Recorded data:

/-- The settings' values in one list, as they are measured. -/
def Settings.values (v : Settings) : List Nat :=
  [flagBit v.ownerLock, flagBit v.ownerKey, v.ownerDigest, v.bundleSeq, v.salt, v.capW, v.capMs]
    ++ ((List.range 12).flatMap fun i => [Map.getD v.counts (i + 1) (if i = 11 then (4 : Nat) else 8),
          Map.getD v.windows (i + 1) (if i = 11 then 86400 else 3600)])

/-- The session ends and the staging area is erased (R787, R794). -/
def endSession (s : State) : State :=
  let s := wf (wf s F.truUpdateChunks_total 0 0 0) F.truUpdateChunks_staged 0 0 0
  { s with tru := { s.tru with staging := [], staged := [], session := false, sessionLen := 0, sessionDigest := 0 } }

/-- The ledger erased (R447, R752): every channel is healthy; registers loaded from it follow at the next job begin, except
that a pseudo-channel only classed is in service again at once. -/
def eraseLedger (s : State) : State :=
  let was := (List.range 384).filter fun h => pcState s h = 2
  let s := (List.range 384).foldl (fun s h => if pcState s h = 1 then setPcState s h 0 else s) s
  let s := wf s F.hbmStatus_changePending 0 0 (flagBit (was ≠ []))
  { s with flt := { s.flt with
      ledger := [], spare := [], pendingRecs := [], channels := [], returned := was ≠ [] } }

/-- The defaults of R794: settings, ledger, and the seal count. -/
def factoryDefaults (s : State) : State :=
  flashWrite (ledgerStore (wr (eraseLedger (settingsStore (settingsPut s .default))) .truSealCount 0 0 0)) 1

/-! ## Images (R777 to R779, R801) -/

/-- A field of n bytes at byte i of an image. -/
def imgAt (m : Map Byte) (i n : Nat) : Nat := leNat (mapBytes m i n)

def imgType (m : Map Byte) : Nat := imgAt m 6 1
def imgFmt (m : Map Byte) : Nat := imgAt m 10 2
def imgSvn (m : Map Byte) : Nat := imgAt m 12 4
def imgLen (m : Map Byte) : Nat := imgAt m 16 4
def imgSeq (m : Map Byte) : Nat := imgAt m 20 4
def imgIsBundle (m : Map Byte) : Bool := imgType m = 3

/-- A bundle's entry: item and value (R801); the reserved bytes of a good one are 0. -/
def bundleEntryOk (m : Map Byte) (i : Nat) : Bool :=
  let item := imgAt m (8192 + 8 * i) 2
  let v := imgAt m (8196 + 8 * i) 4
  imgAt m (8194 + 8 * i) 2 = 0 &&
    if 0x0001 ≤ item && item ≤ 0x000C then decide (v ≤ 255)
    else if 0x0101 ≤ item && item ≤ 0x010C then decide (v ≤ 604800)
    else if item = 0x0200 then decide (600 ≤ v) && decide (v ≤ 2000)
    else item = 0x0201 && decide (250 ≤ v) && decide (v ≤ 10000)

/-- A bundle's body is a whole number of good entries (R801). -/
def bundleOk (m : Map Byte) : Bool :=
  (imgLen m - 8192) % 8 = 0 && (List.range ((imgLen m - 8192) / 8)).all (bundleEntryOk m)

/-- One entry of a bundle applied to settings (R801). -/
def bundleEntry (m : Map Byte) (v : Settings) (i : Nat) : Settings :=
  let item := imgAt m (8192 + 8 * i) 2
  let x := imgAt m (8196 + 8 * i) 4
  if item ≤ 0x000C then { v with counts := Map.put v.counts item x }
  else if item ≤ 0x010C then { v with windows := Map.put v.windows (item - 0x0100) x }
  else if item = 0x0200 then { v with capW := x }
  else { v with capMs := x }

* **Your instructions**: Where a line in the records above contains the string "else", copy that line.

* **Exercise response**:
    ++ ((List.range 12).flatMap fun i => [Map.getD v.counts (i + 1) (if i = 11 then (4 : Nat) else 8),
          Map.getD v.windows (i + 1) (if i = 11 then 86400 else 3600)])
  let s := (List.range 384).foldl (fun s h => if pcState s h = 1 then setPcState s h 0 else s) s
    else if 0x0101 ≤ item && item ≤ 0x010C then decide (v ≤ 604800)
    else if item = 0x0200 then decide (600 ≤ v) && decide (v ≤ 2000)
    else item = 0x0201 && decide (250 ≤ v) && decide (v ≤ 10000)
  else if item ≤ 0x010C then { v with windows := Map.put v.windows (item - 0x0100) x }
  else if item = 0x0200 then { v with capW := x }
  else { v with capMs := x }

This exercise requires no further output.